Zehr M, Klar N, Malthaner RA. Ann. Thorac. Surg. 2015; 100(1): 223-228.

Affiliation

Department of Epidemiology and Biostatistics, Division of Thoracic Surgery, Western University, London, Ontario, Canada; Department of Surgery, Division of Thoracic Surgery, Western University, London, Ontario, Canada. Electronic address: richard.malthaner@lhsc.on.ca.

Copyright

(Copyright © 2015, Society of Thoracic Surgeons, Publisher Elsevier Publishing)

DOI

10.1016/j.athoracsur.2015.03.090

PMID

26037539

Abstract

BACKGROUND: Flail chest injuries are associated with high mortality and morbidity. Despite evidence that operative repair of flail chest is beneficial, it is rarely done. We sought to create a simple risk score using available preoperative covariates to calculate individual risk of mortality in flail chest.

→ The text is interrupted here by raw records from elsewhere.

-- ==== Sys2Proof/Machine/Alu.lean ====
section
/-! DEFINITION. The computations of the shift, multiply and divide instructions at a width (40_arithmetic.md R126 to
R128, R131; 48_muldiv.md R311 to R319). -/

namespace Sys2Proof.Machine

/-! ## Shifts -/

/-- A shift by an amount below the width: exact (40_arithmetic.md R126 to R128). -/
def shiftExact {w : Nat} (op : ShiftOp) (a : BitVec w) (n : Nat) : BitVec w :=
  match op with
  | .shr => a >>> n
  | .asr => a.sshiftRight n
  | .shl => a <<< n

/-- `SHIFT_OVER = full`: SHR and SHL give 0, ASR gives copies of the sign bit (40_arithmetic.md R131). -/
def shiftFull {w : Nat} (op : ShiftOp) (a : BitVec w) : BitVec w :=
  match op with
  | .shr | .shl => 0
  | .asr => if a.msb then BitVec.allOnes w else 0

/-- `SHIFT_OVER(op, a, n)` in a configuration (40_arithmetic.md R131). -/
def shiftOver {w : Nat} (c : Config) (op : ShiftOp) (a : BitVec w) (n : Nat) : BitVec w :=
  match c.shiftOver with
  | .full => shiftFull op a
  | .masked => shiftExact op a (n % w)
  | .any => Config.freeShift op w a n

/-- A shift of `a` by the whole of `b` read unsigned (40_arithmetic.md R131). -/
def shift {w : Nat} (c : Config) (op : ShiftOp) (a b : BitVec w) : BitVec w :=
  if b.toNat < w then shiftExact op a b.toNat else shiftOver c op a b.toNat

/-! ## Products (48_muldiv.md R319 (a)) -/

/-- `(u(a) * u(b)) mod 2^W` (48_muldiv.md R311). -/
def mulLow {w : Nat} (a b : BitVec w) : BitVec w := BitVec.ofNat w (a.toNat * b.toNat)

/-- `(s(a) * s(b)) mod 2^W` (48_muldiv.md R312). -/
def smulLow {w : Nat} (a b : BitVec w) : BitVec w := BitVec.ofInt w (a.toInt * b.toInt)

/-- `floor((u(a) * u(b)) / 2^W)` (48_muldiv.md R313). -/
def mulHigh {w : Nat} (a b : BitVec w) : BitVec w := BitVec.ofNat w (a.toNat * b.toNat / 2 ^ w)

/-- `floor((s(a) * s(b)) / 2^W) mod 2^W` (48_muldiv.md R314). -/
def smulHigh {w : Nat} (a b : BitVec w) : BitVec w := BitVec.ofInt w ((a.toInt * b.toInt).fdiv (2 ^ w))

/-! ## Quotients and remainders (48_muldiv.md R319 (b), (c), (d)) -/

/-- `DIV_ZERO(op, a)` in a configuration (48_muldiv.md R319 (c)). -/
def divZero {w : Nat} (c : Config) (op : DivOp) (a : BitVec w) : BitVec w :=
  match c.divZero, op with
  | .onesAndDividend, .div | .onesAndDividend, .sdiv => BitVec.allOnes w
  | .onesAndDividend, .mod | .onesAndDividend, .smod => a
  | .zero, _ => 0
  | .any, _ => Config.freeDivZero op w a

/-- `DIV_OVERFLOW(op)` in a configuration, for the dividend `a = -2^(W-1)` (48_muldiv.md R319 (d)). -/
def divOverflow {w : Nat} (c : Config) (op : DivOp) (a : BitVec w) : BitVec w :=
  match c.divOverflow, op with
  | .wrap, .div | .wrap, .sdiv => a
  | .wrap, .mod | .wrap, .smod => 0
  | .any, _ => Config.freeDivOverflow op w

/-- `s(a) = -2^(W-1)` and `s(b) = -1`: the one quotient that does not fit (48_muldiv.md R319 (d)). -/
def divOverflows {w : Nat} (a b : BitVec w) : Bool :=
  decide (a.toInt = -(2 ^ (w - 1))) && decide (b.toInt = -1)

/-- DIV: `floor(u(a) / u(b))` (48_muldiv.md R315). -/
def divQuot {w : Nat} (c : Config) (a b : BitVec w) : BitVec w :=
  if b.toNat ≠ 0 then BitVec.ofNat w (a.toNat / b.toNat) else divZero c .div a

/-- MOD: `u(a) - floor(u(a) / u(b)) * u(b)` (48_muldiv.md R317). -/
def divRem {w : Nat} (c : Config) (a b : BitVec w) : BitVec w :=
  if b.toNat ≠ 0 then BitVec.ofNat w (a.toNat - a.toNat / b.toNat * b.toNat) else divZero c .mod a

/-- SDIV: `trunc(s(a) / s(b)) mod 2^W`, rounded toward zero (48_muldiv.md R316). -/
def sdivQuot {w : Nat} (c : Config) (a b : BitVec w) : BitVec w :=
  if b.toInt = 0 then divZero c .sdiv a
  else if divOverflows a b then divOverflow c .sdiv a
  else BitVec.ofInt w (a.toInt.tdiv b.toInt)

/-- SMOD: `(s(a) - trunc(s(a) / s(b)) * s(b)) mod 2^W` (48_muldiv.md R318). -/
def sdivRem {w : Nat} (c : Config) (a b : BitVec w) : BitVec w :=
  if b.toInt = 0 then divZero c .smod a
  else if divOverflows a b then divOverflow c .smod a
  else BitVec.ofInt w (a.toInt - a.toInt.tdiv b.toInt * b.toInt)

end Sys2Proof.Machine
end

METHODS: A logistic regression model was trained on Ontario Trauma Registry data to generate a mortality risk score. The final model was validated for calibration and discrimination and corrected for optimism.

RESULTS: The model uses five risk factors that are readily obtained during the initial assessment of the trauma patient: age, Glasgow Coma Score, ventilation, cardiopulmonary resuscitation, and number of comorbidities. It was determined that less than 6 points is consistent with 1% observed mortality, 6 to 10 points predicts 5% mortality, 11 to 15 points predicts 22% mortality, and 16 or more points predicts 46% mortality.

CONCLUSIONS: We have developed a simple model that can be easily applied at bedside to predict mortality in patients with flail chest by accessing a spreadsheet program in an application or other handheld computer device. This model has the potential to be a useful tool for surgeons considering operative repair of flail chest.